Source records
/-- One context bank of a tile: the strand it runs and everything that belongs to its context (R33, R170). -/
structure Ctx where
  /-- partition that holds the bank -/
  part : Option Nat := none
  region : Nat := 0
  /-- a strand runs -/
  live : Bool := false
  /-- a strand has been placed and has not started -/
  starting : Bool := false
  /-- role: file in the image cache and role index -/
  role : Nat := 0
  words : Nat := 0
  /-- base of the role's code in the instruction store (R65) -/
  cbase : Nat := 0
  vlo : Nat := 0
  vhi : Nat := 255
  spad : Nat := 0
  kind : PKind := .elastic
  /-- phase start, on the context's own clock -/
  ph0 : Nat := 0
  /-- device tick less context tick, while not frozen -/
  off : Nat := 0
  /-- context tick at which the context is frozen -/
  frozen : Option Nat := none
  /-- the strand trapped precisely and issues nothing more (R446) -/
  stopped : Bool := false
  /-- stamps are not compared up to the next boundary (R450) -/
  loose : Bool := false
  -- registers (R170)
  s : Tbl Word := []
  p : Tbl Bool := []
  m : Tbl Lane := []
  x : Tbl (BitVec 16) := []
  v : Tbl Vec := []
  a : Tbl Lane := []
  k : Tbl Tok := []
  /-- results in flight: landing tick, issue number of the word, write (R173, R175) -/
  pend : List (Nat × Nat × Wr) := []
  /-- words taken up so far: the number of the one in progress; and the number of the word that bound each token -/
  issueNo : Nat := 0
  kNo : Tbl Nat := []
  -- fetch and issue
  pc : Nat := 0
  fpc : Nat := 0
  fetchAt : Nat := 0
  fdone : Nat := 0
  fstop : FStop := .off
  q : List QEnt := []
  base : Tbl Nat := []
  /-- by column: the tick after the one on which a word last left the column's queue (R132) -/
  freed : Tbl Nat := []
  seq : Nat := 0
  prev : Prev := .none
  /-- rep sequences, oldest first; only the last may be open -/
  reps : List Rep := []
  repSeq : Nat := 0
  fol : Follow := {}
  block : Block := .none
  /-- words of a lower sequence number still issue while the block stands (R148, R152, R436) -/
  blockSeq : Nat := 0
  arr : Option Arr := none
  bars : List Arr := []
  ui : UI := {}
  batch : Batch := {}
  trig : Bool := false
  /-- trigger: the publication still to complete before its count is subtracted (R163) -/
  trigPend : Option Nat := none
  /-- the number of a trigger that has not published yet -/
  trigSeq : Option Nat := none
  stops : List StopRec := []
  /-- words that met a poisoned stream vector, and issue again on resumption (R311, R451) -/
  again : List QEnt := []
  /-- split waits: token and target (R200) -/
  waits : List (Nat × Nat) := []
  -- control registers
  fpst : Word := 0
  tmfrac : Nat := 0
  /-- ticks of the phase timer that runs: the record's, with the role's margin (R457) -/
  timer : Nat := 0
  rngkey : Word := 0
  lastWr : Bool := false
  lastSlice : Nat := 0
  lastSeq : Nat := 0
  -- buffers
  ws : List WsEnt := []
  upd : List UpdEnt := []
  /-- lines not accepted yet, by publication number, 0 for pushes; and the last publication (R300, R435) -/
  pubs : Tbl Nat := []
  pubSeq : Nat := 0
  /-- home and remote accesses not performed yet (R436) -/
  accOut : Nat := 0
  /-- the walk of the stalled word: virtual address, and the trap code and detail once it has failed (R303, R305) -/
  walk : Option (Nat × Option (Nat × Nat)) := none
  tags : Tbl TagEnt := []
  strm : Tbl Slot := []
  /-- vectors pushed to output streams and not landed, oldest first -/
  pushes : List Push := []
  cp : CpRegs := {}
  cq : Tbl (List Xfer) := []
  /-- claunches so far, the order of R335 -/
  xferCtr : Nat := 0
  /-- the queue whose transfer took the last slot (R325) -/
  cpTurn : Nat := 3
  /-- qfences in force: mask, and the claunches before it (R343) -/
  qfence : List (Nat × Nat) := []
  arr64 : Arr64 := {}
  recvT : Tbl Handle := []
  ovf : List Msg := []
  trees : Tbl TreeCfg := []
  /-- operations of each slot, oldest first -/
  treeOps : Tbl (List TreeOpSt) := []
  orders : Tbl Nat := []
  postSeq : Nat := 0
  -- scratchpad: the context's share on the tile, by offset (R28, R291)
  sp : Mem := []
  /-- poisoned 8-byte granules, by number (R311) -/
  spPoison : List Nat := []
  /-- writes that land: first tick on which they are seen, source rank, bytes, granules they poison (R292, R311) -/
  spw : List (Nat × Nat × List (Nat × Byte) × List Nat) := []
deriving DecidableEq, Repr

/-- A TLB or walk-cache entry: partition, page base, page size, physical base, writes permitted (R304). -/
structure TlbEnt where
  part : Nat
  va : Nat
  size : Nat
  pa : Nat
  w : Bool
deriving DecidableEq, Repr

/-- One tile. -/
structure Core where
  fg : Ctx := {}
  bg : Ctx := {}
  /-- instruction store, by byte (R65) -/
  istore : Mem := []
  /-- resident roles: base and size in bytes, by file and role (R65) -/
  roles : Tbl (Nat × Nat) := []
  held : List Msg := []
  ecctSp : Nat := 0
  ecctCore : Nat := 0
  flt : Tbl Word := []
  /-- micro-TLB entries, oldest first (R304) -/
  tlb : List TlbEnt := []
  /-- launch counter (R334) -/
  launchCtr : Nat := 0
  /-- the tile holds a spilled context: partition and bank (R460) -/
  spill : Option Ctx := none
deriving DecidableEq, Repr

/-! ### The device -/

/-- A page-table root of a partition (R303). -/
structure PtRoot where
  en : Bool := false
  root : Nat := 0
deriving DecidableEq, Repr

/-- What is shared by the 16 tiles of a gang (R364, R376). -/
structure Gang where
  lo : Lane := 0
  inv : Lane := 0
  g : BitVec 8 := 0
  mode : BitVec 8 := 0
  /-- device tick of the last knot set's landing, and x of the tile that it came from (R384) -/
  knAt : Nat × Nat := (0, 0)
  tlb : List TlbEnt := []
  /-- mmg arrivals: partition, tile, bits 95:32 of the word, front-plane format, tick (R364, R365) -/
  arrs : List (Nat × Nat × Nat × Nat × Nat) := []
  /-- partition and device tick of the last mismatch: an arrival of that tick traps as well (R365) -/
  badAt : Option (Nat × Nat) := none
deriving DecidableEq, Repr

/-- The word in progress. Not a register: the model's own, so that a meaning knows its word (R119, R133). -/
structure Cur where
  ent : Option QEnt := none
  /-- the word stalled and has not issued -/
  stalled : Bool := false
  /-- the word trapped precisely and has not issued -/
  trapped : Bool := false
  /-- next program counter of a transfer (R123, R125) -/
  outcome : Option Nat := none
deriving DecidableEq, Repr

/-- A phase record of a TIMETABLE section (R59). -/
structure PhRec where
  ticks : Nat
  kind : Nat
  first : Nat
  last : Nat
deriving DecidableEq, Repr

/-- A placement entry (R57). -/
structure Place where
  role : Nat
  mode : Nat
  align : Nat
  box : Nat
deriving DecidableEq, Repr

/-- A role of a verified file (R52 to R60). -/
structure Role where
  role : Nat
  code : List IWord := []
  entry : Nat := 0
  kind : Nat := 2
  data : List (Nat × List Byte) := []
  bss : List (Nat × Nat) := []
  knots : Option (Nat × Nat × Nat × Nat) := none
  streams : List (List Byte) := []
  margin : Nat := 0
  recs : List PhRec := []
  /-- boot tree: extents and one byte per tile -/
  boot : Option (Nat × Nat × Nat × List Nat) := none
deriving DecidableEq, Repr

/-- A file in the verified image cache (R83): where it was read, its length, signature bytes and SHA-384, its parts, and
the launch that named it last. Files are numbered in insertion order. -/
structure Image where
  pa : Nat := 0
  len : Nat := 0
  sig : List Byte := []
  hash : BitVec 384 := 0
  keyid : Nat := 0
  secver : Nat := 0
  nroles : Nat := 0
  roles : List Role := []
  places : List Place := []
  used : Nat := 0
deriving DecidableEq, Repr

/-- Region states (R16). -/
inductive RSt where
  | queued | running | retired | faulted | refused | halted
deriving DecidableEq, Repr

/-- The effective values of a region (R14, R24, R25). -/
structure Eff where
  ox : Nat := 0
  oy : Nat := 0
  oz : Nat := 0
  ex : Nat := 1
  ey : Nat := 1
  ez : Nat := 1
  image : Nat := 0
  role : Nat := 0
  tiles : Nat := 1
  strt : Bool := false
  spad : Nat := 0
  vault : Nat := 0
  hbm : Nat := 0
  power : Nat := 0
  vbase : Nat := 0
  vcount : Nat := 32
  lvl : Bool := false
  balok : Bool := false
  prio : Nat := 0
  fdom : Nat := 0
  fdring : Nat := 0
  fdsz : Nat := 0
  dlmode : Nat := 0
  dlmiss : Bool := false
  dlguard : Nat := 0
  dlper : Nat := 0
deriving DecidableEq, Repr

Work instruction
Reproduce the entries exactly, starting at their first line and stopping after the line with "frozen : Option Nat := none".

Response to this exercise
/-- One context bank of a tile: the strand it runs and everything that belongs to its context (R33, R170). -/
structure Ctx where
  /-- partition that holds the bank -/
  part : Option Nat := none
  region : Nat := 0
  /-- a strand runs -/
  live : Bool := false
  /-- a strand has been placed and has not started -/
  starting : Bool := false
  /-- role: file in the image cache and role index -/
  role : Nat := 0
  words : Nat := 0
  /-- base of the role's code in the instruction store (R65) -/
  cbase : Nat := 0
  vlo : Nat := 0
  vhi : Nat := 255
  spad : Nat := 0
  kind : PKind := .elastic
  /-- phase start, on the context's own clock -/
  ph0 : Nat := 0
  /-- device tick less context tick, while not frozen -/
  off : Nat := 0
  /-- context tick at which the context is frozen -/
  frozen : Option Nat := none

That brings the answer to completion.